Tucker: The Man and His Dream
Tucker: The Man and His Dream is not the generic “inspirational biopic” that its title may suggest. Francis Ford Coppola explored the greed of corporations and the consequences of capitalism in this story of the brilliant American automobile innovator Preston Tucker (Jeff Bridges). Although Tucker is met with success early within his career, his progress is limited by the dominance of the “Big Three” automobile manufacturers that dominate the industry. Bridges’ searing courtroom speech at the end of the film remains one of his finest acting moments ever.
The “Brat Pack” starred in their fair share of both genuine classics (The Breakfast Club, The Outsiders, Sixteen Candles) and films that do not age well at all (St. Elmo’s Fire, The Pick-Up Artist, Weird Science). Young Guns falls somewhere in the middle. It’s not the best depiction of the Billy the Kid story, but you get Emilio Estevez, Kiefer Sutherland, Lou Diamond Phillips, Charlie Sheen, and Dermot Mulroney at the height of their charisma. In the midst of a revisionist period for American westerns, Young Guns was fun fluff that didn’t take itself too seriously.

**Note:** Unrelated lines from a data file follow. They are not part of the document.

-- ==== Sys2Proof/Machine/MlKem.lean ====
section
/-! DEFINITION. ML-KEM as R290 to R293 take it from FIPS 203: PRESUMED from that standard (log entry 60). Polynomials are lists of 256
coefficients below q; the transforms and encodings are those of the PVU (R262 to R264). -/

namespace Sys2Proof.Machine

/-- The modulus context of ML-KEM (R197, R200). -/
def kemCtx : ModCtx := { valid := true, q := 3329, n := 256, incomplete := true, omega := 17 }

/-- What the parameter sets fix, by PSET: k, η₁, dᵤ and dᵥ; η₂ is 2. -/
structure KemSet where
  k    : Nat
  eta1 : Nat
  du   : Nat
  dv   : Nat

def kemSet (ps : Nat) : KemSet :=
  if ps = 1 then { k := 2, eta1 := 3, du := 10, dv := 4 }
  else if ps = 2 then { k := 3, eta1 := 2, du := 10, dv := 4 }
  else { k := 4, eta1 := 2, du := 11, dv := 5 }

/-- Sums and differences of polynomials. -/
def polyAdd (q : Nat) (a b : List Nat) : List Nat := List.zipWith (fun x y => (x + y) % q) a b
def polySub (q : Nat) (a b : List Nat) : List Nat := List.zipWith (fun x y => (x + (q - y % q)) % q) a b

/-- A row times a column, both transformed. -/
def dotNtt (c : ModCtx) (a b : List (List Nat)) : List Nat :=
  (List.zipWith (pwPoly c) a b).foldl (polyAdd c.q) (List.replicate 256 0)

/-- Coefficients of `d` bits as bytes, and the coefficients that bytes spell (ByteEncode and ByteDecode). -/
def polyBytes (d : Nat) (a : List Nat) : List Byte := le (32 * d) (joinE d a)
def bytesPoly (d : Nat) (bs : List Byte) : List Nat := splitE d 256 (unLe (bs.take (32 * d)))

/-- Candidates of 12 bits of a byte stream that lie below q (SampleNTT). -/
def nttCandidates : List Byte → List Nat
  | a :: b :: c :: r =>
    [a.toNat + 256 * (b.toNat % 16), b.toNat / 16 + 16 * c.toNat].filter (fun x => decide (x < 3329)) ++ nttCandidates r
  | _ => []

/-- SampleNTT, from ten blocks of the stream. -/
def kemNttPoly (seed : List Byte) : List Nat := ((nttCandidates (shake128 seed 1680)) ++ List.replicate 256 0).take 256

/-- The matrix Â by rows. -/
def kemMatrix (k : Nat) (rho : List Byte) : List (List (List Nat)) :=
  (List.range k).map (fun i => (List.range k).map (fun j => kemNttPoly (rho ++ [BitVec.ofNat 8 j, BitVec.ofNat 8 i])))

/-- Rows and columns exchanged. -/
def transposeN {α : Type} (k : Nat) (m : List (List α)) (d : α) : List (List α) :=
  (List.range k).map (fun j => (List.range k).map (fun i => (m.getD i []).getD j d))

/-- SamplePolyCBD: each coefficient is the difference of two sums of η bits. -/
def kemCbd (eta : Nat) (bs : List Byte) : List Nat :=
  (splitE (2 * eta) 256 (unLe bs)).map (fun v =>
    let ones (x : Nat) : Nat := ((bitsOf eta x).map b2n).sum
    (ones v + 3329 - ones (v / 2 ^ eta)) % 3329)

/-- PRF and the polynomial that it gives for a counter. -/
def kemNoise (eta : Nat) (seed : List Byte) (n : Nat) : List Nat :=
  kemCbd eta (shake256 (seed ++ [BitVec.ofNat 8 n]) (64 * eta))

/-- `k` noise polynomials from counter `n` on. -/
def kemNoises (eta k : Nat) (seed : List Byte) (n : Nat) : List (List Nat) := (List.range k).map (fun i => kemNoise eta seed (n + i))

/-- K-PKE.KeyGen: the encryption key and the decryption key. -/
def kpkeKeys (ps : Nat) (d : List Byte) : List Byte × List Byte :=
  let p := kemSet ps
  let g := sha3_512 (d ++ [BitVec.ofNat 8 p.k])
  let rho := g.take 32
  let s := (kemNoises p.eta1 p.k (g.drop 32) 0).map (nttPoly kemCtx)
  let e := (kemNoises p.eta1 p.k (g.drop 32) p.k).map (nttPoly kemCtx)
  let t := List.zipWith (fun row ei => polyAdd 3329 (dotNtt kemCtx row s) ei) (kemMatrix p.k rho) e
  (t.flatMap (polyBytes 12) ++ rho, s.flatMap (polyBytes 12))

/-- K-PKE.Encrypt. -/
def kpkeEncrypt (ps : Nat) (ek m r : List Byte) : List Byte :=
  let p := kemSet ps
  let t := (parts 384 p.k ek).map (bytesPoly 12)
  let y := (kemNoises p.eta1 p.k r 0).map (nttPoly kemCtx)
  let at' := transposeN p.k (kemMatrix p.k (slice ek (384 * p.k) 32)) []
  let u := List.zipWith (fun row e => polyAdd 3329 (inttPoly kemCtx (dotNtt kemCtx row y)) e) at' (kemNoises 2 p.k r p.k)
  let mu := (bytesPoly 1 m).map (decompressE 3329 1)
  let v := polyAdd 3329 (polyAdd 3329 (inttPoly kemCtx (dotNtt kemCtx t y)) (kemNoise 2 r (2 * p.k))) mu
  u.flatMap (fun a => polyBytes p.du (a.map (compressE 3329 p.du))) ++ polyBytes p.dv (v.map (compressE 3329 p.dv))

/-- K-PKE.Decrypt. -/
def kpkeDecrypt (ps : Nat) (dk c : List Byte) : List Byte :=
  let p := kemSet ps
  let u := (parts (32 * p.du) p.k c).map (fun b => (bytesPoly p.du b).map (decompressE 3329 p.du))
  let v := (bytesPoly p.dv (c.drop (32 * p.du * p.k))).map (decompressE 3329 p.dv)
  let s := (parts 384 p.k dk).map (bytesPoly 12)
  let w := polySub 3329 v (inttPoly kemCtx (dotNtt kemCtx s (u.map (nttPoly kemCtx))))
  polyBytes 1 (w.map (compressE 3329 1))

/-- ML-KEM.KeyGen_internal on d and z: ek and dk (R290). -/
def mlkemKeys (ps : Nat) (seed : List Byte) : List Byte × List Byte :=
  let (ek, dk) := kpkeKeys ps (seed.take 32)
  (ek, dk ++ ek ++ sha3_256 ek ++ slice seed 32 32)

/-- ML-KEM.Encaps_internal: c and K (R291). -/
def mlkemEncaps (ps : Nat) (ek m : List Byte) : List Byte × List Byte :=
  let g := sha3_512 (m ++ sha3_256 ek)
  (kpkeEncrypt ps ek m (g.drop 32), g.take 32)

/-- ML-KEM.Decaps_internal: K, or J(z ‖ c) where the re-encryption differs (R292, R293). -/
def mlkemDecaps (ps : Nat) (dk c : List Byte) : List Byte :=
  let k := (kemSet ps).k
  let ek := slice dk (384 * k) (384 * k + 32)
  let m := kpkeDecrypt ps (dk.take (384 * k)) c
  let g := sha3_512 (m ++ slice dk (768 * k + 32) 32)
  if kpkeEncrypt ps ek m (g.drop 32) = c then g.take 32 else shake256 (slice dk (768 * k + 64) 32 ++ c) 32

end Sys2Proof.Machine
end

Star Wars was born out of George Lucas’ failure to secure the rights to Flash Gordon. Similarly, Lucas’s failure to adapt The Lord of the Rings resulted in Willow. Perhaps Willow wasn’t the success that Star Wars was, but the fantasy adventure still gets in its version of an unlikely hero (Warwick Davis’s titular family man), a smart-talking scoundrel (Val Kilmer’s Madmartigan), and a feisty princess (Joanne Whalley’s Sorsha). Willow was met with a mixed word-of-mouth initially, but it apparently inspired a big enough cult following to spawn the upcoming Disney+ series scheduled to be released this November.
Who Framed Roger Rabbit
Who Framed Roger Rabbit changed special effects forever with its synthesis of cartoon and live-action characters. However, that’s not the reason that it’s a classic. Robert Zemeckis found the perfect tonal balance; Who Framed Roger Rabbit is just a little too mature for kids, and a tad too wacky for adults. What easily could have been a disaster ended up being a genius satire of both noir movie clichés and the animation industry.
Working Girl is another example of a studio romantic-comedy that does everything right. These types of mid-budget films are rare in today’s cinematic ecosystem. Melanie Griffith stars as Tess McGill, a hardworking secretary whose boss (Sigourney Weaver) takes credit for her idea. Mike Nichols is sensitive to the way that women are treated in the workforce. The romance between Tess and Harrison Ford’s Jack Trainer is built on mutual respect.